The assessment of WAVES test score dimensionality. Under the conceptual framework of VGCP, WAVES is designed to provide a multidimensional test score. We refer to the dimensionality of a test score as the number of abilities that are measured by the test. The dimensionality of the test score is an important aspect of the validity of an instrument. WAVES test score dimensionality should reflect the functionally related abilities.

Structural equation modeling was applied to validate the VGCP measurement model. Item response theory (IRT) modeling was used in conjunction with confirmatory factor analysis (CFA) for construct validation. CFA and IRT are sophisticated methods for examining the quality of the instrument. Each is understood to provide unique information about item and scale metric properties that build the argument for the reliability and validity of VGCP scores and their use in clinical research settings.
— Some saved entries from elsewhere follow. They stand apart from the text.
-- ==== Sys2Proof/Certificates/Slice0/Obligations.lean ====
section
/-! DEFINITION. What is to be proved of the block: its commands' effects and their completion, its invariants. -/

open Sys2Proof
open Sys2Proof.Machine

/-- For every command c, queue rest cs and state s: when s's queue is c followed by cs, step s is exec of c on s with the queue cs. That commands wait in a queue is the model's form (log entry 1). Rests on 03_host_and_registers.md (R55); 00_scope.md. -/
def Obligations.StepRunsTheFrontCommand : Prop :=
  ∀ (c : Instr) (cs : List Instr) (s : State), s.pending = c :: cs → step s = exec c { s with pending := cs }

/-- On an empty queue a step always answers a next state: the clock is one cycle on, and registers, windows, memories, frames and the queue stand; while the core is powered and the TSU is good, each of the four time bases takes one cycle with its own adj. That idling is a cycle is the model's choice (log entry 2). Rests on 14_time_sync.md (R332, R333). -/
def Obligations.IdleTimePasses : Prop :=
  (∀ (s : State), s.pending = [] →
        ∃ t, step s = .next t ∧ t.clk = s.clk + 1 ∧ t.pending = [] ∧ RegsKept s t ∧ FlowKept s t ∧ WinKept s t ∧ MemKept s t) ∧
    (∀ (s : State) (b : Fin 4), s.pending = [] → s.alive = true → s.regionDown 61 = false →
        ∃ t, step s = .next t ∧ t.tb b.val = (s.tb b.val).cycle (s.tbAdj b.val))

/-- For every command and state, exec answers a next state, never a fault and never a refusal; the waiting commands are those that waited before; and the levels remembered of the MSI-X vectors are the OR of the sources assigned to each, so that a level that rose has sent its message. Rests on 03_host_and_registers.md (R55, R61, R70). -/
def Obligations.EveryCommandAnswers : Prop :=
  ∀ (c : Instr) (s : State), ∃ t, exec c s = .next t ∧ t.pending = s.pending ∧ t.Settled

/-- For every state s whose remembered vector levels are the OR of the routed page summaries and ring interrupts assigned to each vector, whatever waits in its queue, and every state t that step answers from s, the remembered levels of t are that OR in t. So no change of a cause, an enable, a route or a ring interrupt by any command, and no passing of time, leaves a level stale. Rests on 03_host_and_registers.md (R69, R70, R77). -/
def Obligations.LevelsStaySettled : Prop :=
  ∀ (s t : State), s.Settled → step s = .next t → t.Settled

/-- State.reset has no command waiting, no frame and no copy, POR_N low and its core unpowered; its memories are in canonical form and its vector levels are up to date; TOP_ID and TOP_STEP hold 0x5A4B6400 and 0xA1; every page's PAGE_IRQ_RAW and PAGE_IRQ_EN hold 0. Rests on 23_power_and_startup.md (R521, R524); 03_host_and_registers.md (R58, R70); 01_architecture.md (R1). -/
def Obligations.ResetIsEmptyAndSettled : Prop :=
  State.reset.pending = [] ∧ State.reset.frames = [] ∧ State.reset.copies = [] ∧ State.reset.pmu.por = false ∧
    State.reset.pmu.enCore = false ∧ State.reset.MemWF ∧ State.reset.Settled ∧ State.reset.rd (topA 0x040) = 0x5A4B6400 ∧
    State.reset.rd (topA 0x044) = 0xA1 ∧
    (∀ page : Fin 176, State.reset.rd (page.val * 0x1000 + 8) = 0 ∧ State.reset.rd (page.val * 0x1000 + 0xC) = 0)
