-- ==== Sys2Proof/Laws/Interrupts.lean ====
section
/-! SUPPORT. The interrupt tree: the words built from summary bits, and which pages are pending. -/

namespace Sys2Proof.Machine

theorem bitsBy_succ (n : Nat) (f : Nat → Bool) : bitsBy (n + 1) f = bitsBy n f + if f n then 2 ^ n else 0 := by
  simp [bitsBy, sumBy, List.range_succ]

theorem bitsBy_lt (n : Nat) (f : Nat → Bool) : bitsBy n f < 2 ^ n := by
  induction n with
  | zero => simp [bitsBy, sumBy]
  | succ n ih => rw [bitsBy_succ, Nat.pow_succ]; split <;> omega

theorem bitsBy_testBit (n : Nat) (f : Nat → Bool) (i : Nat) (h : i < n) : (bitsBy n f).testBit i = f i := by
  induction n with
  | zero => omega
  | succ n ih =>
    rw [bitsBy_succ]
    by_cases e : i = n
    · subst e
      have : (bitsBy i f).testBit i = false := Nat.testBit_lt_two_pow (bitsBy_lt i f)
      split <;> rename_i hf
      · rw [Nat.add_comm, Nat.testBit_two_pow_add_eq, this, hf]; rfl
      · rw [Nat.add_zero, this]; simpa using hf
    · have hi : i < n := by omega
      split
      · rw [Nat.add_comm, Nat.testBit_two_pow_add_gt hi, ih hi]
      · rw [Nat.add_zero, ih hi]

/-- A register word built from 32 flags shows each at its bit. -/
theorem word_bitsBy (f : Nat → Bool) (i : Nat) (h : i < 32) : (word (bitsBy 32 f)).getLsbD i = f i := by
  rw [show (word (bitsBy 32 f)).getLsbD i = (decide (i < 32) && (bitsBy 32 f).testBit i) from BitVec.getLsbD_ofNat _ _ _,
    bitsBy_testBit 32 f i h]
  simp [h]

theorem resetWord_raw (page : Nat) : resetWord (page * 0x1000 + 8) = 0 := by
  unfold resetWord
  rw [show (page * 0x1000 + 8) / 0x1000 = page by omega, show (page * 0x1000 + 8) % 0x1000 = 8 by omega]
  split
  · rfl
  · rename_i b i _
    simp only [show (8 : Nat) ≠ 0 by decide, if_false, regAt, show (8 : Nat) < 0x40 by decide, if_true]
    simp [findReg, commonRegs, reg, RegD.resetAt, word]

theorem atF_ne {α : Type} (d : Nat → α) (m : SMap α) (k : Nat) (h : SMap.atF d m k ≠ d k) : ∃ e ∈ m, e.1 = k := by
  induction m with
  | nil => exact absurd rfl h
  | cons x m ih =>
    by_cases e : x.1 = k
    · exact ⟨x, List.mem_cons_self, e⟩
    · obtain ⟨y, hy, hk⟩ := ih (by simpa [SMap.atF, e] using h)
      exact ⟨y, List.mem_cons_of_mem _ hy, hk⟩

/-- The pages listed as pending are those whose PAGE_IRQ_PEND is not 0. -/
theorem mem_pendPages (s : State) (page : Nat) : page ∈ s.pendPages ↔ s.pagePend page ≠ 0 := by
  unfold State.pendPages
  simp only [List.mem_map, List.mem_filter, decide_eq_true_eq]
  constructor
  · rintro ⟨e, ⟨_, _, h⟩, rfl⟩; exact h
  · intro h
    have h0 : s.rd (page * 0x1000 + 8) ≠ 0 := by
      intro h0; apply h; unfold State.pagePend; rw [h0]; simp
    obtain ⟨e, he, hk⟩ := atF_ne resetWord s.regs (page * 0x1000 + 8) (by rw [resetWord_raw]; exact h0)
    refine ⟨e, ⟨he, by rw [hk]; omega, ?_⟩, by rw [hk]; omega⟩
    rw [hk, show (page * 0x1000 + 8) / 0x1000 = page by omega]; exact h

/-- A summary bit is 1 exactly while a page that is summed into it is pending. -/
theorem topPend_iff (s : State) (n : Nat) : s.topPend n = true ↔ ∃ page, s.pagePend page ≠ 0 ∧ topBit page = n := by
  unfold State.topPend
  simp only [List.any_eq_true, decide_eq_true_eq]
  exact ⟨fun ⟨p, h, e⟩ => ⟨p, (mem_pendPages s p).1 h, e⟩, fun ⟨p, h, e⟩ => ⟨p, (mem_pendPages s p).2 h, e⟩⟩

end Sys2Proof.Machine
end

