/-- Setting the hit bits of a slot changes the hit bits alone. -/
theorem setHits_eq (s : State) (i : Nat) (v : Bool) :
    ∃ m, s.setHits i v = { s with tbl := { s.tbl with hits := m } } := by
  refine forEach_keeps (fun w => ∃ m, w = { s with tbl := { s.tbl with hits := m } }) _ _ _ ⟨_, rfl⟩ ?_
  rintro w c - ⟨m, rfl⟩
  exact ⟨_, rfl⟩

@[simp] theorem setEnt_rd (s : State) (t i : Nat) (bs : List Byte) (a : Nat) : (s.setEnt t i bs).rd a = s.rd a := by
  obtain ⟨m, hm⟩ := setEnt_eq s t i bs
  rw [hm]
  rfl

@[simp] theorem setHits_rd (s : State) (i : Nat) (v : Bool) (a : Nat) : (s.setHits i v).rd a = s.rd a := by
  obtain ⟨m, hm⟩ := setHits_eq s i v
  rw [hm]
  rfl

@[simp] theorem setEnt_fifo (s : State) (t i : Nat) (bs : List Byte) : (s.setEnt t i bs).tbl.fifo = s.tbl.fifo := by
  obtain ⟨m, hm⟩ := setEnt_eq s t i bs
  rw [hm]

@[simp] theorem setHits_fifo (s : State) (i : Nat) (v : Bool) : (s.setHits i v).tbl.fifo = s.tbl.fifo := by
  obtain ⟨m, hm⟩ := setHits_eq s i v
  rw [hm]

/-! ### States whose tables read the same -/

/-- The tables of `t` read as those of `s`: the same bytes in the banks, and the registers from the TBL page on as they were, so
the same map of banks and the same locks. -/
structure SameTables (s t : State) : Prop where
  banks : t.tbl.banks = s.tbl.banks
  regs : ∀ a, 0xD000 ≤ a → t.rd a = s.rd a

namespace SameTables

variable {s t u : State}

theorem trans (h1 : SameTables s t) (h2 : SameTables t u) : SameTables s u :=
  ⟨h2.banks.trans h1.banks, fun a ha => (h2.regs a ha).trans (h1.regs a ha)⟩

theorem ent (h : SameTables s t) (c k i : Nat) : t.ent c k i = s.ent c k i := by
  have hbank : ∀ o, t.bankKey c o = s.bankKey c o := fun o => by
    unfold State.bankKey State.physBank State.f
    rw [h.regs _ (by unfold tblA; omega)]
  unfold State.ent State.bankRd
  rw [hbank, h.banks]

theorem anyKey (h : SameTables s t) (k owner key : Nat) : t.anyKey k owner key = s.anyKey k owner key := by
  unfold State.anyKey State.keyIn
  simp only [h.ent]

theorem reqLocked (h : SameTables s t) (r : LearnReq) : t.reqLocked r = s.reqLocked r := by
  have hreg : ∀ o, t.rd (tblA o) = s.rd (tblA o) := fun o => h.regs _ (by unfold tblA; omega)
  unfold State.reqLocked State.slotLocked State.f
  simp only [hreg]

end SameTables

theorem Quiet.sameTables {s t : State} (h : Quiet s t) : SameTables s t :=
  ⟨by rw [h.tbl], fun _ ha => h.pastSta_rd (by omega)⟩

theorem Quiet.hit {s t : State} (h : Quiet s t) (k i : Nat) : t.hit k i = s.hit k i := by unfold State.hit; rw [h.tbl]

/-! ### What a command of the tables may change -/

/-- From `s` to `t` only registers, the tables, statistics, waiting events, draws, vector levels and the outbox have changed,
and of the registers only those listed and those that any command may change. -/
def TblStep (xs : List Nat) (s t : State) : Prop :=
  (∃ regs tbl sta evr fresh hif out,
    t = { s with regs := regs, tbl := tbl, sta := sta, evr := evr, fresh := fresh, hif := hif, out := out }) ∧ RegsBut xs s t

namespace TblStep

variable {xs : List Nat} {s t u : State}

theorem refl (s : State) : TblStep xs s s := ⟨⟨_, _, _, _, _, _, _, rfl⟩, fun _ _ _ _ => rfl⟩

theorem trans (h1 : TblStep xs s t) (h2 : TblStep xs t u) : TblStep xs s u := by
  obtain ⟨⟨_, _, _, _, _, _, _, rfl⟩, r1⟩ := h1
  obtain ⟨⟨_, _, _, _, _, _, _, rfl⟩, r2⟩ := h2
  exact ⟨⟨_, _, _, _, _, _, _, rfl⟩, fun a ha hw hc => (r2 a ha hw hc).trans (r1 a ha hw hc)⟩

theorem pending (h : TblStep xs s t) : t.pending = s.pending := by obtain ⟨⟨_, _, _, _, _, _, _, rfl⟩, _⟩ := h; rfl

theorem memKept (h : TblStep xs s t) : MemKept s t := by
  obtain ⟨⟨_, _, _, _, _, _, _, rfl⟩, _⟩ := h
  exact fun _ => ⟨rfl, rfl, rfl, rfl, rfl⟩

theorem quiet (h : TblStep xs s t) (hq : Quiet t u) : TblStep xs s u := by
  refine h.trans ⟨?_, fun a _ hw hc => hq.rd hw hc⟩
  obtain ⟨⟨_, _, _, _, _, _, rfl⟩, _⟩ := hq
  exact ⟨_, _, _, _, _, _, _, rfl⟩

theorem wr (h : TblStep xs s t) (w : Word) {a : Nat} (ha : a ∈ xs) : TblStep xs s (t.wr a w) :=
  h.trans ⟨⟨_, _, _, _, _, _, _, rfl⟩, fun _ hx _ _ => rd_wr_ne t w (fun e => hx (e ▸ ha))⟩

theorem setTbl (h : TblStep xs s t) (x : Tbl) : TblStep xs s { t with tbl := x } :=
  h.trans ⟨⟨_, _, _, _, _, _, _, rfl⟩, fun _ _ _ _ => rfl⟩

theorem setEnt (h : TblStep xs s t) (k i : Nat) (bs : List Byte) : TblStep xs s (t.setEnt k i bs) := by
  obtain ⟨m, hm⟩ := setEnt_eq t k i bs
  rw [hm]
  exact h.setTbl _

theorem setHits (h : TblStep xs s t) (i : Nat) (v : Bool) : TblStep xs s (t.setHits i v) := by
  obtain ⟨m, hm⟩ := setHits_eq t i v
  rw [hm]
  exact h.setTbl _

end TblStep

/-! ### Hit bits and counts leave the tables -/

theorem setHits_sameTables (s : State) (i : Nat) (v : Bool) : SameTables s (s.setHits i v) := by
  obtain ⟨m, hm⟩ := setHits_eq s i v
  rw [hm]
  exact ⟨rfl, fun _ _ => rfl⟩

theorem bump_sameTables (s : State) {a : Nat} (ha : a < 0xD000) : SameTables s (s.bump a) :=
  ⟨rfl, fun _ hx => rd_bump_ne s (by omega)⟩

theorem bump_hit (s : State) (a k i : Nat) : (s.bump a).hit k i = s.hit k i := rfl

theorem pmc_tbl (s : State) (page ev n : Nat) : (s.pmc page ev n).tbl = s.tbl := (pmc_quiet s page ev n).tbl

theorem pmc_rd (s : State) (page ev n : Nat) {a : Nat} (ha : 0xA000 ≤ a) : (s.pmc page ev n).rd a = s.rd a :=
  (pmc_quiet s page ev n).pastSta_rd ha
We executed a multistep analytic plan by initially applying IRT models to determine the basic psychometric properties of the 16 items and informing on the most parsimonious set of items to be retained. Then CFAs were performed for the systematic comparison of an alternative a priori factor structure based on systematic fit assessment procedures. The most relevant aspects of the CFA analytic plan are summarized here below.

We compared the WAVES Correlated 4-Factor “Error Type” model to three other measurement models: a) Correlated 2-Factor, b) 1-Factor, and c) Higher-order Factor.

The WAVES Correlated 4-Factor “Error Type” model requires VGCP items distributed across four subgroups by reproduction error type and was tested as the preferred model.

The correlated factors model includes two or more latent constructs (ie, VGCP abilities) which are allowed to correlate. Observed variables are grouped by shared characteristics and are indicators for a factor assumed to reflect this commonality. This also explicitly models the multidimensionality of a test. The correlated factors model does not incorporate any general or underlying factor; however, the correlations between each of the latent constructs (ie, VGCP abilities) indicate shared variation across all pairs of latent constructs in the model. Loadings indicate the strength of the relationship between the observed variables and their associated factor. Error terms are estimated against each observed item variable. Each observed item variable in the model is assumed to be only associated with a single factor (ie, the congeneric measurement model).

We compared the model fit of a Correlated 4-Factor “Error Type” versus a Correlated 2-Factor “Copy/Memory.” As the alternative model, the “Copy/Memory” model assumes WAVES measuring visuoconstructional processing (ie, evaluated by copy design) and imagery/memory (ie, reproductions from memory at IRMO, IRMC, and DRM) as two distinct and correlated abilities. The copy design item cluster included morphology, angularity, perseveration, and spacing items at CDO; the memory cluster; and the rest of the 12 items.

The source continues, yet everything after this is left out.